2007-10-16 07:34:18 · 2 answers · asked by Liz C 1 in Science & Mathematics ➔ Mathematics
It depends on the integer. Consider the integer (5n+x), where 1 <= x <= 4
(5+x)^100 = x^100 + 100*x^99 * 5n + ...
= x^100 + 125k
So the possible remainders repeat themselves after every multiple of 5.
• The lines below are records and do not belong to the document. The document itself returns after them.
-- ==== Sys2Proof/Syntax.lean ====
section
/-! DEFINITION. The commands of the CZ4: one constructor for each row of spec/opcode_table.json, in its order, with the operands the rules name. The table gives no operand bits, so the operand types are the model's (notes/assumptions/1). -/

namespace Sys2Proof

/-- Where an access or a message came from (20 R848, R852). -/
inductive Src where
  | portA | portB | mctp | awl
deriving DecidableEq, Repr

/-- The two PCIe ports (13 R567). -/
inductive Port where
  | a | b
deriving DecidableEq, Repr

/-- What a sequencer word selects: its logical row (ROW_MASK bit), TMASK and QMASK (03, word layout, R918). -/
structure Sel where
  row : Fin 32
  tmask : BitVec 4
  qmask : BitVec 4
deriving DecidableEq, Repr

/-- A command run of a MEM entry: stack-relative bank address, first column and COUNT (06, MEM section). -/
structure MemRun where
  sid : Fin 3
  bg : Fin 4
  bank : Fin 4
  row : Fin 24576
  col : Fin 32
  count : Fin 32
deriving DecidableEq, Repr

/-- How a bridge's training ended (08 R314): passed, or the step that failed, with its direction, slice and wire. -/
inductive TrainEnd where
  | passed
  | noClock (dir : Bool) (slice : Nat)
  | noDeskew (dir : Bool) (slice wire : Nat)
  | wireError (dir : Bool) (slice wire : Nat)
  | latency
  | initFailed
deriving DecidableEq, Repr

/-- What stage 0 finds in the hardware (15 R666-R672, 01 R19, 18 R815, R826): the eight strap samples of the die at each place, the dies whose ROM self-test fails, the dies with a fuse group whose CRC fails, the PKG copies of P0 and P2 that fail, whether the boot record cannot be written and the key record opens, whether the flash's SFDP tables advertise erase suspend and can be read (18 R815, R825), and the stages of a warm start with a retention record whose CRC fails (R660). -/
structure Stage0In where
  straps : List (List (BitVec 2))
  romFail : List (Fin 4)
  fuseFail : List (Fin 4)
  pkgFail0 : Bool
  pkgFail2 : Bool
  bootRecordFails : Bool
  keyRecordOpens : Bool
  suspendable : Bool
  sfdpReadable : Bool
  badRecords : List (Fin 5)
deriving DecidableEq, Repr

/-- What stage 1 finds (15 R674-R677): the reference clock, the islands that do not lock, the dies whose component digests fail, and whether the standby has joined. -/
structure Stage1In where
  refclkBad : Bool
  unlocked : List (Fin 224)
  digestBad : List (Fin 4)
  standbyJoined : Bool
deriving DecidableEq, Repr

/-- What stage 2 finds (15 R679, R680; 06 R254-R257): the self-tests, a channel whose PHY training fails, the rows that fail step 2 or 4, by the package address of their first byte divided by 2,048, the rows that fail retention with the first pause at which they do (0 to 6: 64 to 4,096 ms), and the DQ lanes repaired per stack. -/
structure Stage2In where
  selfTestBad : Bool
  sramBad : Bool
  phyFail : Option (Fin 128)
  badRows : List Nat
  retention : List (Nat × Fin 7)
  lanesRepaired : List (Fin 8 × Nat)
deriving DecidableEq, Repr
For x = 1, the remainder is 1.
For x = 2,
2^7 = 128 = 3 + 125
2^98 = (2^7)^14
= 3^14 + 125k
2^100 = 4*3^14 + 125m
4*3^14 gives a remainder of 1 when divided by 125.
For x = 3,
3^5 = 243 = 250 - 7
3^100 = (3^5)^20 = (-7)^20 + 125k
= 7^20 + 125k
7^20 = (2+5)^20
= 2^20 + 20*5*2^19 + 125k
2^20 + 20*5*2^19 has remainder 1.
For x=4,
4^4 = 256 = 250 + 6
4^100 = 6^25 + 125k
6^25 has the same remainder as 1^25 which is 1.
Conclusion:
If the integer is divisible by 5, the remainder is 0, otherwise the remainder is 1.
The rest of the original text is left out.